## What is being asked
From the entries that follow, copy each line containing the word "stopped".

Dataset items

=== Section Start ===

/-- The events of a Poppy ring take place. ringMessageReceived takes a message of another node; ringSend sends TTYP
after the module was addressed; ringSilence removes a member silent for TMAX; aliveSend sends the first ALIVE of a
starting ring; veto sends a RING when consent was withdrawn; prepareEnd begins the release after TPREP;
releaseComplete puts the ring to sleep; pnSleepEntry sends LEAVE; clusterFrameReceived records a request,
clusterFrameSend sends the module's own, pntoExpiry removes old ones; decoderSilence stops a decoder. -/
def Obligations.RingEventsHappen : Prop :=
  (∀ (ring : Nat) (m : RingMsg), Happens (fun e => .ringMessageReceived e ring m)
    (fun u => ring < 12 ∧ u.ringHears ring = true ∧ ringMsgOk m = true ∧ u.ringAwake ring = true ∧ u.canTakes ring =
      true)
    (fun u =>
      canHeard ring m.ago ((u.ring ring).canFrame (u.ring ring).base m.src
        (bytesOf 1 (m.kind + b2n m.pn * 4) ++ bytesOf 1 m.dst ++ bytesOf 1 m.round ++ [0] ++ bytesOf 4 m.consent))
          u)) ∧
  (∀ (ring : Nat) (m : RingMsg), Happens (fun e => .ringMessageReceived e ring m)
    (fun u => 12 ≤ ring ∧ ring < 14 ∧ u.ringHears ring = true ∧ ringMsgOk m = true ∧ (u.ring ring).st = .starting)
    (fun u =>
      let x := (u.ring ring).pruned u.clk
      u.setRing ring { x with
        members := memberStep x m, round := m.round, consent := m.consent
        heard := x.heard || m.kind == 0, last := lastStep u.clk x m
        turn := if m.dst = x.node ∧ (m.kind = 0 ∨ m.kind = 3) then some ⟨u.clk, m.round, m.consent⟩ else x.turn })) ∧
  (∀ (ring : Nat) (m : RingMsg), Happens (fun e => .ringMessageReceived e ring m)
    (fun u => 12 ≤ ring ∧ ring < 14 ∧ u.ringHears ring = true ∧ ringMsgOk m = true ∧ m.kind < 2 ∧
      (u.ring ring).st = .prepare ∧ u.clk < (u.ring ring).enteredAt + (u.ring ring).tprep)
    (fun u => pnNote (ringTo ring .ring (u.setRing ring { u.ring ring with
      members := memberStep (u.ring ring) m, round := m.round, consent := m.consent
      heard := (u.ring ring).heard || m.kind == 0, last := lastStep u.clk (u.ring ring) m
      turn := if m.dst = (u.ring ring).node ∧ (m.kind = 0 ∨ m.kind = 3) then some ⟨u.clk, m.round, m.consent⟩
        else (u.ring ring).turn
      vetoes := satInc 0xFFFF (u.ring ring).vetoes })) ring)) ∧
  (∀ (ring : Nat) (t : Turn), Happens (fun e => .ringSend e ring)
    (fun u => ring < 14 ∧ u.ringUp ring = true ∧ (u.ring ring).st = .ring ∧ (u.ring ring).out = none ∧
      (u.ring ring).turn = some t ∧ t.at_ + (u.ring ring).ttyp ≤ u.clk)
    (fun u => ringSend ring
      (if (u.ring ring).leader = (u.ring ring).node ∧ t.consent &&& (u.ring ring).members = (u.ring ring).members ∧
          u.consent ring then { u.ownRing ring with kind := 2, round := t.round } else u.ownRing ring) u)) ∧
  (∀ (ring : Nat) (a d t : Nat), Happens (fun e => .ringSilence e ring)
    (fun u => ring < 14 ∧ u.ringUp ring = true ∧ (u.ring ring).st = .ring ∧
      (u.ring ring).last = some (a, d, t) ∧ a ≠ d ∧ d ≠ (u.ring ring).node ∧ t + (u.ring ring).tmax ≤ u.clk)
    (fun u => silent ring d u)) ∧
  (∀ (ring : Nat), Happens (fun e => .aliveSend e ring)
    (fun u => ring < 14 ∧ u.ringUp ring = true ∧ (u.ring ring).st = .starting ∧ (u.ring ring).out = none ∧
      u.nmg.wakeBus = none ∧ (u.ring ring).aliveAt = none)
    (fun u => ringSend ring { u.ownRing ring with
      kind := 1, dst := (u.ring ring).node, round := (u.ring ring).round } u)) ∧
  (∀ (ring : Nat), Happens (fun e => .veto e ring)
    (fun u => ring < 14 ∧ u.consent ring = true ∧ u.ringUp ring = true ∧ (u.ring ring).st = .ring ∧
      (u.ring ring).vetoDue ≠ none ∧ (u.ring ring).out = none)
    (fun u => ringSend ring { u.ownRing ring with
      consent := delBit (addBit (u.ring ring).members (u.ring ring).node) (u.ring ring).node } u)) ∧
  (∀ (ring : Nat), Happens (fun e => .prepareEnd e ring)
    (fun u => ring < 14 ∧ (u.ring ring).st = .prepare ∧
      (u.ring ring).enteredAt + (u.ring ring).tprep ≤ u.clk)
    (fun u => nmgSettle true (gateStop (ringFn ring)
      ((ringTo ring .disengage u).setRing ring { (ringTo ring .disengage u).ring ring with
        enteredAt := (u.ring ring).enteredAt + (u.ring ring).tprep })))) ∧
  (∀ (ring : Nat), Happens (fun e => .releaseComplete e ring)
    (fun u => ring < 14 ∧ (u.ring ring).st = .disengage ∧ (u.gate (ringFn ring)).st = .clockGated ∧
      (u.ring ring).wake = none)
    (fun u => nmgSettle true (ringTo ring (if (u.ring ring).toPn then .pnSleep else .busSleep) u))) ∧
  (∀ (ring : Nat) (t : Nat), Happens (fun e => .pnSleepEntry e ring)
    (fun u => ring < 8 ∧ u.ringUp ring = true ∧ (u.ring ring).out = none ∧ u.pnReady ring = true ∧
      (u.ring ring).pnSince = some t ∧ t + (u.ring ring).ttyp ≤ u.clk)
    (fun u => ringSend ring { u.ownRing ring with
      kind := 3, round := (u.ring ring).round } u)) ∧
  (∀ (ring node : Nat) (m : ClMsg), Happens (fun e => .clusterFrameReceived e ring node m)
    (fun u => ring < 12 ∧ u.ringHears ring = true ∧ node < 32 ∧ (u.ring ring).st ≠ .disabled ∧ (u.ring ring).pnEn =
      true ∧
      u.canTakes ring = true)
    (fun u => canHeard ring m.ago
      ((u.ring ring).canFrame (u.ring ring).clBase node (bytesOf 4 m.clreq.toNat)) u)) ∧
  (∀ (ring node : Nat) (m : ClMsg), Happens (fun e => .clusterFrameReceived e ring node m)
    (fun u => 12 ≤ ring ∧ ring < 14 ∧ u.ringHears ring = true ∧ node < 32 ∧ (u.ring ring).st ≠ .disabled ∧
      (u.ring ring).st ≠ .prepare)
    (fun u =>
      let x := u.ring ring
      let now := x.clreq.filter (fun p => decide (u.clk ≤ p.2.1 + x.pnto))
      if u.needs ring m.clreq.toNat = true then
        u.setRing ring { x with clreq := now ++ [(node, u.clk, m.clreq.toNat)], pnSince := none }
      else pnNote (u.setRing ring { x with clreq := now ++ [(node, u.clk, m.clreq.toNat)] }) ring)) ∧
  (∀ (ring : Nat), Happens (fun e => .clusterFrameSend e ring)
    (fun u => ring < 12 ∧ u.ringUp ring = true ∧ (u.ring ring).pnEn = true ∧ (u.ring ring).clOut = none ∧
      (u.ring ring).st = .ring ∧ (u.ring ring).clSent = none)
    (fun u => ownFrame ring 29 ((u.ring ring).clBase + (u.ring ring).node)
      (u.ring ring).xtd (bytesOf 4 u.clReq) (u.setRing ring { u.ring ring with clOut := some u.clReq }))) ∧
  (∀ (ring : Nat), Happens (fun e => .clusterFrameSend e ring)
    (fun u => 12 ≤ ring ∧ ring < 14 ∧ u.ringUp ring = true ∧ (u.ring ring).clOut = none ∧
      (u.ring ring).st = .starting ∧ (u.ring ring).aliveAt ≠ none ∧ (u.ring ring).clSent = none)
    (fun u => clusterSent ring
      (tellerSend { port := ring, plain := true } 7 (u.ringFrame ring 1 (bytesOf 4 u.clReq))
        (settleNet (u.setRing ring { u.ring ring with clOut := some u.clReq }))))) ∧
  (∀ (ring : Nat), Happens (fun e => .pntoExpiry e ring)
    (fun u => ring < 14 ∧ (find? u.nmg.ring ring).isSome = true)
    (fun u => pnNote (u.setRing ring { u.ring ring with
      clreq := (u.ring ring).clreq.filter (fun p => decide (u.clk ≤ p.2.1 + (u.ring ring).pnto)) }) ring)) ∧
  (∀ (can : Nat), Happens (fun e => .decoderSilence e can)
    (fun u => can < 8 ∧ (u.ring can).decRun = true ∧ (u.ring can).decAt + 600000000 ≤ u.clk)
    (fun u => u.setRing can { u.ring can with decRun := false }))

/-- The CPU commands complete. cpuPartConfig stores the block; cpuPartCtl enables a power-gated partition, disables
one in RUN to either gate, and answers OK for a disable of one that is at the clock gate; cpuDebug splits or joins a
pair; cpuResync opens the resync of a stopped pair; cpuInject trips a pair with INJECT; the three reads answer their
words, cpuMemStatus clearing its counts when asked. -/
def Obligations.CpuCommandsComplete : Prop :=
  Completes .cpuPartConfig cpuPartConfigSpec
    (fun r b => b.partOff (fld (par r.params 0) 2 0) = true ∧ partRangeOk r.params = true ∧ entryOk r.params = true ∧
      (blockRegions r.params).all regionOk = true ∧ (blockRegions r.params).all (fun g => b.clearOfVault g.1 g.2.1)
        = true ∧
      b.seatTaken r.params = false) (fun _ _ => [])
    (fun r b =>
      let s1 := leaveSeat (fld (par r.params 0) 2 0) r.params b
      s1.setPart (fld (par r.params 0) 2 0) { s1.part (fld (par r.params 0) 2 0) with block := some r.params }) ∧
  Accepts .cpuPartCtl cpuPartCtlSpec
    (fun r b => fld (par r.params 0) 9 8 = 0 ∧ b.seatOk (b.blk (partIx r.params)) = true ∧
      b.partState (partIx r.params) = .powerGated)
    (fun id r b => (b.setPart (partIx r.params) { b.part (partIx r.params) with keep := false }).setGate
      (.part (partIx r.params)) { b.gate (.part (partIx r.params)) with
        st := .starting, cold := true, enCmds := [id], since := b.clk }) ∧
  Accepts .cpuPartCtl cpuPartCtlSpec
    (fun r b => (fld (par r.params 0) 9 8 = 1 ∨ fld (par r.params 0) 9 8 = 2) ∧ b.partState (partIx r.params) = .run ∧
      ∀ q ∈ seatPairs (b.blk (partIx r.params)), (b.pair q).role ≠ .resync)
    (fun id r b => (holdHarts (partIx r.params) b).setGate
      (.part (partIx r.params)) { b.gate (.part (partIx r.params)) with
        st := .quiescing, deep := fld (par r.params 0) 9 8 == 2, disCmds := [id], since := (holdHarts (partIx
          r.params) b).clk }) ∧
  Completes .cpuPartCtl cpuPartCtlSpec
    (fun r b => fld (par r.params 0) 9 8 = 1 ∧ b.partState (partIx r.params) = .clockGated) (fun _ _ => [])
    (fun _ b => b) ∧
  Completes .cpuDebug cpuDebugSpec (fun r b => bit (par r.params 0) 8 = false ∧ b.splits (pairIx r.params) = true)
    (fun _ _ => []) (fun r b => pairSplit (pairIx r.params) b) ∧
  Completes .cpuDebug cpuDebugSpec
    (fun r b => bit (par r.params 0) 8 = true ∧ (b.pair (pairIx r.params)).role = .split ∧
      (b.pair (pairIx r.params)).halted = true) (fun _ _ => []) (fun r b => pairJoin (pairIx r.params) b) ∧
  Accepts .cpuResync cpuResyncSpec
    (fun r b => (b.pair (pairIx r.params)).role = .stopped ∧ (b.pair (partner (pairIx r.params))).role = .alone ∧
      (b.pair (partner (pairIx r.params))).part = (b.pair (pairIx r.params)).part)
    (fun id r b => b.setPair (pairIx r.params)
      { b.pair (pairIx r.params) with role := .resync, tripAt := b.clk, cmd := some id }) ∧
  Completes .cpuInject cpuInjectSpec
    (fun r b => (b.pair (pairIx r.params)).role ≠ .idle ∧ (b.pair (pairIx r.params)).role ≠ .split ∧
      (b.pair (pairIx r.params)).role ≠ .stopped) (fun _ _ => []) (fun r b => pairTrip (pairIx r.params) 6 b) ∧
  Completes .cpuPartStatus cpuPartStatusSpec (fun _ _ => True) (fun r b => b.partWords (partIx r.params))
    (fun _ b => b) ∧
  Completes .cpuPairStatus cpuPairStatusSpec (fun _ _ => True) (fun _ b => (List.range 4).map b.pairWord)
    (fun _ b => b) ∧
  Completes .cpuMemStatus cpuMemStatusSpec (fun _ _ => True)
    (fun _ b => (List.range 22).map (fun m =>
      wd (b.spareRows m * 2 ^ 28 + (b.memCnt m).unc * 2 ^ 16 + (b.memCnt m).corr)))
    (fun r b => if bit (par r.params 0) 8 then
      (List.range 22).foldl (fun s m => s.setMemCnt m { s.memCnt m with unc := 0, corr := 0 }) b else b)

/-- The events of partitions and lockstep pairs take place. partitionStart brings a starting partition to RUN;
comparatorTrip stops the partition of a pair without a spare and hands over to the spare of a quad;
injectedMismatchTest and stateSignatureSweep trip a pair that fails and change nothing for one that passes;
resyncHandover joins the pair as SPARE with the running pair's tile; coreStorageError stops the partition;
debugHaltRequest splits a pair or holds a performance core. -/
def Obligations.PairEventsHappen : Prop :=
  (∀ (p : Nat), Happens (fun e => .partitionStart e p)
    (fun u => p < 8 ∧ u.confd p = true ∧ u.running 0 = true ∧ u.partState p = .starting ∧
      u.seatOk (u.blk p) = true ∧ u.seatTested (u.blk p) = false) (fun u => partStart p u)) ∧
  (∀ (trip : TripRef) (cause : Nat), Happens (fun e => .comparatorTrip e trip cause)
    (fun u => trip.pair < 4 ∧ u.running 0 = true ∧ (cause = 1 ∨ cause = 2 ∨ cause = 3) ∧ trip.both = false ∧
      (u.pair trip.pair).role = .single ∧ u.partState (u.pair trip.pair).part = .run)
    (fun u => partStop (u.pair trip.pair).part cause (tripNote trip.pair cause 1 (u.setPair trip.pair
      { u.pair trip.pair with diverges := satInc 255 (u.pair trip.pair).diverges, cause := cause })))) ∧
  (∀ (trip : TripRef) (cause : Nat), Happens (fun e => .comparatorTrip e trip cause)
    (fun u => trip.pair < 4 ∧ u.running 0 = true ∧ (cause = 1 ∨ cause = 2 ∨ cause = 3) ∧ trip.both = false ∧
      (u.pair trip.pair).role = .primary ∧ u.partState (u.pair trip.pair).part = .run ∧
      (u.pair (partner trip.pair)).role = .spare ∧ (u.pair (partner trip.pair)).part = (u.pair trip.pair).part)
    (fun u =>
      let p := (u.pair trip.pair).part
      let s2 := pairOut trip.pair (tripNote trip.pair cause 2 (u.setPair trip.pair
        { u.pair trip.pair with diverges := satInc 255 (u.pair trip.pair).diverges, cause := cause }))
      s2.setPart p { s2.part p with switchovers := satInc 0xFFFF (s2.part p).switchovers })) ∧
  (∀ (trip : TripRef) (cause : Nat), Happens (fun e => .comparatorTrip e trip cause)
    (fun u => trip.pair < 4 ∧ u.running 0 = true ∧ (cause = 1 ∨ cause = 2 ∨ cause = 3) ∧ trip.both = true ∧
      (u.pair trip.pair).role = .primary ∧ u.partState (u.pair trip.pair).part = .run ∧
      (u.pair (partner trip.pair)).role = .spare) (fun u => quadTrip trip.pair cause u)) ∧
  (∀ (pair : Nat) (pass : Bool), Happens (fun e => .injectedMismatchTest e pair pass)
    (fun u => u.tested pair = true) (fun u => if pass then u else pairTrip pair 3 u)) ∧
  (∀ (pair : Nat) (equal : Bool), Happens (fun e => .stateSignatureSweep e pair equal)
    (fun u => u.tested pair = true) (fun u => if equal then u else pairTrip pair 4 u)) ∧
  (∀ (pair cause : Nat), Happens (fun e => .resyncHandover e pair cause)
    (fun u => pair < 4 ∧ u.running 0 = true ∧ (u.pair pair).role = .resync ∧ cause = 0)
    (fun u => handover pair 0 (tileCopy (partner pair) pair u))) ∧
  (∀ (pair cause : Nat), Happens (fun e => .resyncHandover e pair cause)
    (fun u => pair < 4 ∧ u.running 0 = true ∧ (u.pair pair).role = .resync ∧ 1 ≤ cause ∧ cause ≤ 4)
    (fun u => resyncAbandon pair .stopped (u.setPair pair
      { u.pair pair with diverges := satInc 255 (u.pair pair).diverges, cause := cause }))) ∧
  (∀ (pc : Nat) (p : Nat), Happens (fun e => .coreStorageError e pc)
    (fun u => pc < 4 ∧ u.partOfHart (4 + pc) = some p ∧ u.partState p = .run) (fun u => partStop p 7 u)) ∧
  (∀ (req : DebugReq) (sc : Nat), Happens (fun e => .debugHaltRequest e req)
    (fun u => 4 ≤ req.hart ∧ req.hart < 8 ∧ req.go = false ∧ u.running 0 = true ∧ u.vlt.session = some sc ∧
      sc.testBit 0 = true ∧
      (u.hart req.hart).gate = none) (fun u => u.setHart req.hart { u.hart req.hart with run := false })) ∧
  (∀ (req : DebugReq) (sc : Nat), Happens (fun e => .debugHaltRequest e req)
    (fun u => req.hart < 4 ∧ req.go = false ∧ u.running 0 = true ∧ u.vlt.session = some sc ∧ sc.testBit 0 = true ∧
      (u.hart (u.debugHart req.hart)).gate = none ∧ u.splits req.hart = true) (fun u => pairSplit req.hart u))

=== Section End ===

## Answer box
pair; cpuResync opens the resync of a stopped pair; cpuInject trips a pair with INJECT; the three reads answer their
    (fun r b => (b.pair (pairIx r.params)).role = .stopped ∧ (b.pair (partner (pairIx r.params))).role = .alone ∧
      (b.pair (pairIx r.params)).role ≠ .stopped) (fun _ _ => []) (fun r b => pairTrip (pairIx r.params) 6 b) ∧
    (fun u => resyncAbandon pair .stopped (u.setPair pair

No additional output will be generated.